I decided to start this thread since i cannot fully understand the differences between thees two AMD and Intel.
It may seems to be very noobish thread but i cant sleep not knowing that differences.

As for an example i picked up two models for desktops: Intel i7-2600 and AMD FX-8150.

I went through some technical details. Between them two AMD is slightly faster on clock speed, 8 cores vs Intels threads,
memory controllers supports 1866MHz whilst Intel 1333MHz.
AMD 4 x 2MB shared L2 / 8MB shared L3 - Intel 4 x 256kB L2 / 8MB L3

Yet i do not get BUS speed differences (?)

Now according to PassMark from 29th of November 2011 and majority of forumers, i7 shows higher performance.
Can someone explain what is the difference and what makes that difference in general performance ?

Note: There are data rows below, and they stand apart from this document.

-- ==== Sys2Proof/Machine/Float.lean ====
section
/-!
DEFINITION. Binary32 arithmetic (00_scope.md R11, R16, R17). Every finite binary32 value is a whole number of units of
`2 ^ -149`, the smallest subnormal; an operation is computed exactly in these units and rounded once, to nearest, ties to
even. A NaN result is a free value (log entry 5). The rules for signed zeros and infinities are those of IEEE 754, which
R16 names (log entry 20).
-/

namespace Sys2Proof.Machine

open Sys2Proof.Config (FloatOp)

/-! ## The parts of a pattern (00_scope.md R11) -/

/-- The sign bit, bit 31. -/
def f32Neg (x : F32) : Bool := x.msb

/-- Bits 30 to 0, exponent and fraction together: they order the magnitudes of all non-NaN values. -/
def f32Mag (x : F32) : Nat := x.toNat % 2 ^ 31

/-- The magnitude bits of an infinity: exponent all ones, fraction zero. -/
abbrev infMag : Nat := 0x7F800000

/-- Exponent all ones and fraction nonzero. -/
def isNaN (x : F32) : Bool := decide (infMag < f32Mag x)

/-- An infinity of either sign. -/
def isInf (x : F32) : Bool := decide (f32Mag x = infMag)

/-- Neither a NaN nor an infinity. -/
def isFinite (x : F32) : Bool := decide (f32Mag x < infMag)

/-- A zero of either sign. -/
def isZero (x : F32) : Bool := decide (f32Mag x = 0)

/-- The magnitude a pattern denotes, in units of `2 ^ -149`. Below `2 ^ 24` (exponent fields 0 and 1) the unit is the
spacing of the values and the pattern is the count; above, the 24-bit significand is shifted by the exponent field less
one. An infinity comes out above every finite value. -/
def magUnits (p : Nat) : Nat :=
  if p < 2 ^ 24 then p else (p % 2 ^ 23 + 2 ^ 23) * 2 ^ (p / 2 ^ 23 - 1)

/-- `real(x)` of 00_scope.md R16, in units of `2 ^ -149`; `+inf` is above and `-inf` below every finite value. -/
def units (x : F32) : Int :=
  if f32Neg x then -(magUnits (f32Mag x) : Int) else (magUnits (f32Mag x) : Int)

/-- The pattern with the given sign and magnitude bits. -/
def pack (neg : Bool) (mag : Nat) : F32 := BitVec.ofNat 32 (if neg then 2 ^ 31 + mag else mag)

/-! ## Rounding -/

/-- `num / den` rounded to the nearest whole number, ties to even. -/
def roundEven (num den : Nat) : Nat :=
  let q := num / den
  let r := num % den
  if 2 * r < den then q else if den < 2 * r then q + 1 else q + q % 2

/-- The magnitude bits of the binary32 value nearest to `num / den` units, ties to even; the infinity when that value
rounds above the largest finite one. The shift `e` makes the significand 24 bits wide; a significand that rounds up to
`2 ^ 24` carries into the exponent field. -/
def roundMag (num den : Nat) : Nat :=
  let e := Nat.log2 (num / den) - 23
  min (e * 2 ^ 23 + roundEven num (den * 2 ^ e)) infMag

/-- `round_half_away` of `n / d` for `d > 0` (00_scope.md R17). -/
def roundHalfAway (n : Int) (d : Nat) : Int :=
  let m : Nat := (2 * n.natAbs + d) / (2 * d)
  if n < 0 then -(m : Int) else (m : Int)

/-! ## NaN results -/

/-- A NaN result: any NaN pattern at all, chosen by the free value (00_scope.md R16; log entry 5). Every NaN pattern is
its own image, so nothing but being a NaN is fixed. -/
def nanResult (op : FloatOp) (draw : Nat) (a b : F32) : F32 :=
  let x := Config.freeNaN op draw a b
  if isNaN x then x else 0x7FC00000

/-! ## The operations (00_scope.md R16)

`draw` is the state's counter for free values; it matters only when the result is a NaN. -/

/-- The sum of two values neither of which is a NaN and which are not infinities of opposite signs. An exact zero sum is
`-0.0` only when both operands are negative zeros. -/
def addOrdered (a b : F32) : F32 :=
  if isInf a then a
  else if isInf b then b
  else
    let k := units a + units b
    if k = 0 then pack (f32Neg a && f32Neg b) 0
    else pack (decide (k < 0)) (roundMag k.natAbs 1)

/-- `f32_add(a, b)`. -/
def f32Add (draw : Nat) (a b : F32) : F32 :=
  if isNaN a || isNaN b || (isInf a && isInf b && (f32Neg a != f32Neg b)) then nanResult .add draw a b
  else addOrdered a b

/-- The pattern with the sign bit inverted. -/
def f32Negate (x : F32) : F32 := x ^^^ 0x80000000

/-- `f32_sub(a, b)`. -/
def f32Sub (draw : Nat) (a b : F32) : F32 :=
  if isNaN a || isNaN b || (isInf a && isInf b && (f32Neg a == f32Neg b)) then nanResult .sub draw a b
  else addOrdered a (f32Negate b)

/-- `f32_mul(a, b)`: the product of two counts of `2 ^ -149` is a count of `2 ^ -298`. -/
def f32Mul (draw : Nat) (a b : F32) : F32 :=
  if isNaN a || isNaN b || (isInf a && isZero b) || (isZero a && isInf b) then nanResult .mul draw a b
  else if isInf a || isInf b then pack (f32Neg a != f32Neg b) infMag
  else pack (f32Neg a != f32Neg b) (roundMag (magUnits (f32Mag a) * magUnits (f32Mag b)) (2 ^ 149))

/-- `f32_div(a, b)`. -/
def f32Div (draw : Nat) (a b : F32) : F32 :=
  if isNaN a || isNaN b || (isInf a && isInf b) || (isZero a && isZero b) then nanResult .div draw a b
  else if isInf a || isZero b then pack (f32Neg a != f32Neg b) infMag
  else if isInf b then pack (f32Neg a != f32Neg b) 0
  else pack (f32Neg a != f32Neg b) (roundMag (magUnits (f32Mag a) * 2 ^ 149) (magUnits (f32Mag b)))

/-- The binary32 value nearest to `± digits / 10 ^ places`, ties to even (30_encoding.md R81). -/
def f32OfDecimal (negative : Bool) (digits places : Nat) : F32 :=
  pack negative (roundMag (digits * 2 ^ 149) (10 ^ places))

end Sys2Proof.Machine
end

My sources: www.intel.com , www.amd.com , http://www.scan.co.uk , http://www.cpu-world.com , http://hothardware.com, http://www.tomshardware.co.uk
Thanks in advance
 
Think about standing in front of a house. You want to go from the front yard to the backyard. So you open up the door and start walking. On the first house the floor plan of that house makes you turn to your left and start running up a set of stairs. Once at the top of the stairs you turn to your right and open a door and go through that room to open another door which leads to the bathroom and out another door to reach a set of stairs that go down and into the washroom and then into the kitchen before opening another door and walking out into the backyard. On the second house you can simply open the front door and walk into the front room then into the kitchen and then out the backdoor to the backyard.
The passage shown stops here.